Santiago Apóstol Hospital, Gynecology Department, Vitoria, Spain

Background Acne is a common skin disorder in women that is influenced by hormonal fluctuations during the menstrual cycle. Although there is no standard approach for acne treatment, women are often prescribed combined oral contraceptives (COCs), with higher estrogen-dosed COCs typically having the best effect.

Objective To evaluate the effect of NuvaRing® (which releases 15 µg ethinylestradiol and 120 µg etonogestrel daily) on acne as one of the potential non-contraceptive benefits of the monthly contraceptive ring.

Methods A total of 896 Spanish women requesting contraceptive advice from their family planning centre, hospital or private centre were invited to participate in this observational, multi-centre, prospective, open study. Physicians performed an evaluation for the incidence of acne at baseline and after three and six cycles of NuvaRing® use. Women were classified as either new users of hormonal contraception (HC)-those starting NuvaRing® treatment who were not previously using HC-or switchers-those switching from another HC method (mainly COCs-used by 47% of the total study group) to the monthly contraceptive ring.

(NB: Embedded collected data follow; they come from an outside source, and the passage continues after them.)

-- ==== Sys2Proof/Machine/RegMap.lean ====
section
/-!
DEFINITION. Machine/RegMap.lean: the register maps of the spec as data: for each block of Table 04-3, every register of its
table, with each field's bits, access code (Table 00-4), guard (R71), reset value (R11), boundary domain (R4 and the domain
sentences of R93, R94, R118, R119, R142, R171, R172, R192, R219, R240, R273, R297, R298, R312, R347, R371, R372, R402, R421)
and the values that are not reserved encodings (R10). Made by a script from the spec's own register tables.
-/
namespace Sys2Proof.Machine

/-- Access codes of Table 00-4; the prefix G- is the flag `guarded` of a field. -/
inductive Access where
  | rw | ro | rc | w1c | w1s | wo | rws | rwi
deriving DecidableEq, Repr

/-- Where a field's value at the start comes from (R11): its reset value, the image (step 8) or the calibration store (step 3). -/
inductive Src where
  | none | image | cal
deriving DecidableEq, Repr

/-- The rule that gives a field its boundary domain (R4): the module boundary; the beat or the Raman frame domain of the port
that the register's array index or block half names; `raman2` the Raman frame domain of the port of an APD output (R159);
`tisCtrl` the split of TIS.CTRL (R119). -/
inductive DomRule where
  | module | beat | raman | raman2 | tisCtrl
deriving DecidableEq, Repr

/-- The values of a field that are no reserved encoding (R10), as its description gives them. -/
inductive Ok where
  | any
  | rng (lo hi : Nat)
  | mul64 (lo hi : Nat)
  | trim
  | regSrc
  | scanList
  | groupIndex
  | chrSrc
  | injRate
  | log4
deriving DecidableEq, Repr

/-- One field of a register map. -/
structure FieldSpec where
  msb : Nat
  lsb : Nat
  acc : Access
  guarded : Bool
  rst : Nat
  src : Src
  dom : DomRule
  ok : Ok
deriving DecidableEq, Repr

/-- One register, or `count` registers `stride` bytes apart, at offset `off` of its block. -/
structure RegRow where
  off : Nat
  stride : Nat
  count : Nat
  fields : List FieldSpec
deriving DecidableEq, Repr

/-- A field with no guard and no reserved encodings. -/
def FieldSpec.plain (msb lsb : Nat) (acc : Access) (rst : Nat) : FieldSpec :=
  ⟨msb, lsb, acc, false, rst, .none, .module, .any⟩

/-- A shadowed field loaded from the image. -/
def FieldSpec.setting (msb lsb : Nat) (dom : DomRule) (ok : Ok) : FieldSpec :=
  ⟨msb, lsb, .rws, false, 0, .image, dom, ok⟩


/-! ### SYS block -/

def sysRows0 : List RegRow := [
  -- ID
  ⟨0x0, 0x4, 1, [.plain 31 16 .ro 29024, ⟨15, 8, .ro, false, 0, .cal, .module, .any⟩, ⟨7, 0, .ro, false, 0, .cal, .module, .any⟩]⟩,
  -- FW_VER
  ⟨0x4, 0x4, 1, [.plain 31 0 .ro 0]⟩,
  -- SERIAL_LO
  ⟨0x8, 0x4, 1, [⟨31, 0, .ro, false, 0, .cal, .module, .any⟩]⟩,
  -- SERIAL_HI
  ⟨0xC, 0x4, 1, [⟨31, 0, .ro, false, 0, .cal, .module, .any⟩]⟩,
  -- STATE
  ⟨0x10, 0x4, 1, [.plain 14 14 .ro 0, .plain 13 13 .ro 0, .plain 12 12 .ro 0, .plain 11 8 .ro 0, .plain 7 4 .ro 0, .plain 2 0 .ro 0]⟩,
  -- POWER
  ⟨0x14, 0x4, 1, [.plain 5 5 .ro 0, .plain 4 4 .ro 1, .plain 3 3 .ro 0, .plain 2 2 .ro 0, .plain 1 1 .ro 0, .plain 0 0 .ro 0]⟩,
  -- MEM
  ⟨0x18, 0x4, 1, [.plain 3 3 .ro 0, .plain 2 2 .ro 0, .plain 1 1 .ro 0, .plain 0 0 .ro 0]⟩,
  -- PWR_STATE
  ⟨0x1C, 0x4, 1, [.plain 2 0 .ro 0]⟩,
  -- DEVTIME_LO
  ⟨0x20, 0x4, 1, [.plain 31 0 .ro 0]⟩,
  -- DEVTIME_HI
  ⟨0x24, 0x4, 1, [.plain 31 0 .ro 0]⟩,
  -- BOOT_EPOCH
  ⟨0x28, 0x4, 1, [.plain 31 0 .ro 0]⟩,
  -- RESET_CAUSE
  ⟨0x2C, 0x4, 1, [.plain 3 0 .ro 0]⟩]

def sysRows1 : List RegRow := [
  -- VIOL_CNT
  ⟨0x30, 0x4, 1, [.plain 15 0 .rc 0]⟩,
  -- VIOL_LAST
  ⟨0x34, 0x4, 1, [.plain 28 28 .ro 0, .plain 27 26 .ro 0, .plain 24 0 .ro 0]⟩,
  -- ACC_ERR_CNT
  ⟨0x38, 0x4, 1, [.plain 15 0 .rc 0]⟩,
  -- ACC_ERR_LAST
  ⟨0x3C, 0x4, 1, [.plain 28 28 .ro 0, .plain 27 26 .ro 0, .plain 24 0 .ro 0]⟩,
  -- MGMT_CTRL
  ⟨0x40, 0x4, 1, [.plain 0 0 .rwi 0]⟩,
  -- SCRATCH
  ⟨0x44, 0x4, 1, [.plain 31 0 .rw 0]⟩,
  -- RESET
  ⟨0x50, 0x4, 1, [⟨31, 16, .wo, true, 0, .none, .module, .any⟩, ⟨15, 10, .wo, true, 0, .none, .module, .any⟩, ⟨8, 8, .wo, true, 0, .none, .module, .any⟩, ⟨7, 4, .wo, true, 0, .none, .module, .any⟩, ⟨2, 2, .wo, true, 0, .none, .module, .any⟩, ⟨1, 1, .wo, true, 0, .none, .module, .any⟩, ⟨0, 0, .wo, true, 0, .none, .module, .any⟩]⟩]

/-- The register map of SYS. -/
def sysRows : List RegRow := sysRows0 ++ sysRows1

/-! ### CFG block -/

def cfgRows0 : List RegRow := [
  -- COMMIT
  ⟨0x0, 0x4, 1, [.plain 4 0 .wo 0]⟩,
  -- COMMIT_STATUS
  ⟨0x4, 0x4, 1, [.plain 23 22 .ro 0, .plain 21 20 .ro 0, .plain 12 8 .ro 0, .plain 7 0 .ro 0]⟩,
  -- FAIL_ADDR
  ⟨0x8, 0x4, 1, [.plain 24 0 .ro 0]⟩,
  -- EPOCH
  ⟨0xC, 0x4, 1, [.plain 31 0 .ro 0]⟩,
  -- EPOCH_PEND
  ⟨0x10, 0x4, 1, [.plain 31 0 .ro 0]⟩,
  -- ABORT
  ⟨0x14, 0x4, 1, [.plain 0 0 .wo 0]⟩,
  -- COUNTS
  ⟨0x18, 0x4, 1, [.plain 15 8 .rc 0, .plain 7 0 .rc 0]⟩,
  -- CRC_REF
  ⟨0x20, 0x4, 1, [.setting 31 0 .module .any]⟩,
  -- CRC_CTRL
  ⟨0x24, 0x4, 1, [.setting 2 1 .module (.rng 0 2), .setting 0 0 .module .any]⟩,
  -- CRC_LAST
  ⟨0x28, 0x4, 1, [.plain 31 0 .ro 0]⟩,
  -- CRC_STATUS
  ⟨0x2C, 0x4, 1, [.plain 31 16 .rc 0, .plain 1 1 .ro 0, .plain 0 0 .ro 0]⟩]
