/-! ### Requests for a migration -/

/-- A migration request of rank `s` with a cause: 0 CE_THR, 1 UE, 2 HOST (R329, R331). -/
def Mach.migRequest (m : Mach) (ch s cause : Nat) : Mach :=
  let refuse (m : Mach) (r : Nat) := (m.put (F.MC_MIG_STATUS_LAST_REFUSE ch) r).emit 10 3 0 (evArg s r ch)
  match m.spareRank ch with
  | none => refuse m 1
  | some sp =>
    if m.rankState ch sp == 5 then refuse m 1
    else if m.on (F.MC_STATUS_MIGRATING ch) then refuse m 2
    else if m.rankState ch s != 1 then refuse m 3
    else
      let m := (m.put (F.MC_STATUS_MIGRATING ch) 1).put (F.MC_RANK_STATE_STATE ch s) 3
      let m := ((m.put (F.MC_MIG_STATUS_CAUSE ch) cause).put (F.MC_MIG_STATUS_SRC ch) s).put (F.MC_MIG_STATUS_PTR_GIB ch) 0
      let m := m.modMc ch fun c => { c with migBytes := 0, migPart := 0 }
      m.emit 10 2 0 (evArg s cause ch)

/-- A UE on a burst (R320, R322): counted, recorded and reported; it requests a migration of a rank that is not the spare, unless poisoned. -/
def Mach.ueSeen (m : Mach) (ch : Nat) (a : BurstAddr) (poison : Bool) : Mach :=
  let m := m.bump (F.MC_ERR_CNT_UE ch a.rank)
  let m := ((((m.putB (F.MC_UE_LAST_POISON ch) poison).put (F.MC_UE_LAST_SUB ch) a.sub).put (F.MC_UE_LAST_RANK ch) a.rank).put
    (F.MC_UE_LAST_BANK ch) a.bank).put (F.MC_UE_LAST_ROW ch) a.row
  let last := bit poison * 2 ^ 29 + a.sub % 2 * 2 ^ 28 + a.rank % 4 * 2 ^ 26 + a.bank % 32 * 2 ^ 21 + a.row % 2 ^ 21
  let m := m.emit2 10 0 0 (evArg a.rank 0 ch) last
  if poison || m.spareRank ch == some a.rank then m else m.migRequest ch a.rank 1

/-- A corrected error on a rank, in its count and that of the open window (R320, R322). -/
def Mach.ceSeen (m : Mach) (ch rank : Nat) : Mach :=
  (m.bump (F.MC_ERR_CNT_CE ch rank)).modMc ch fun c => { c with ceWin := mapMod 0 c.ceWin rank (· + 1) }

/-! ### Reads and writes -/

/-- What the code makes of a burst (R319): on x4 DIMMs it corrects every error confined to one device; on x8 DIMMs it corrects one bit of a beat and
detects two. Whether it detects more than that the spec leaves open, and the error says. -/
def errSeen (x8 : Bool) (e : ReadErr) : BurstRead :=
  if x8 then
    if e.beats.any (· == 2) || (e.detected && e.beats.any fun n => decide (2 < n)) then .uncorrectable
    else if e.beats.any (· == 1) then .corrected else .clean
  else if e.devices = 0 then .clean
  else if e.devices = 1 then .corrected
  else if e.detected then .uncorrectable else .clean

/-- What a read of the burst at an address of a channel meets: a poisoned burst reports a UE with POISON (R330). -/
def Mach.burstSeen (m : Mach) (ch addr : Nat) : BurstRead × Bool :=
  if (m.mc ch).poison.contains addr then (.uncorrectable, true)
  else (errSeen (m.on (F.MC_ORG_WIDTH ch)) (mapGet {} (m.mc ch).errs addr), false)

/-- Write the burst at an address (R321): what stood there, errors and poison, is gone. -/
def Mach.writeBurst (m : Mach) (ch addr : Nat) : Mach :=
  if m.mcState ch ≠ 2 then m
  else
    let m := m.dramRequest ch
    let m := m.openAt ch (m.place ch addr)
    m.modMc ch fun c => { c with errs := mapPut {} c.errs addr {}, poison := c.poison.filter (· != addr), written := insertNat (addr / segBytes) c.written }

Results Of the 805 women (mean age = 29 ± 6 years) who started using NuvaRing®, 722 (90%) completed cycle 3 and 595 (74%) completed cycle 6. There was a significant reduction in the incidence of acne, both in NuvaRing® users new to HC and in the group of women switching to the ring from other HC methods: in new users the incidence of acne decreased from 18.7% at baseline to 9.6% after cycle 3 (p<0.001) and 7.2% after cycle 6 (p<0.001) and in switchers, acne decreased from 13.5% of women at baseline to 7.7% after cycle 3 (p<0.01) and 5.0% after cycle 6 (p<0.001).

Conclusions NuvaRing® had a beneficial effect on acne, despite a low daily dose of 15 mcg ethinylestradiol. This beneficial effect is likely to be the result of desogestrel's (the precursor of etonogestrel) low androgenicity and high selectivity index, plus the stimulation of sex hormone binding globulin synthesis as a result of the continuous release of ethinylestradiol.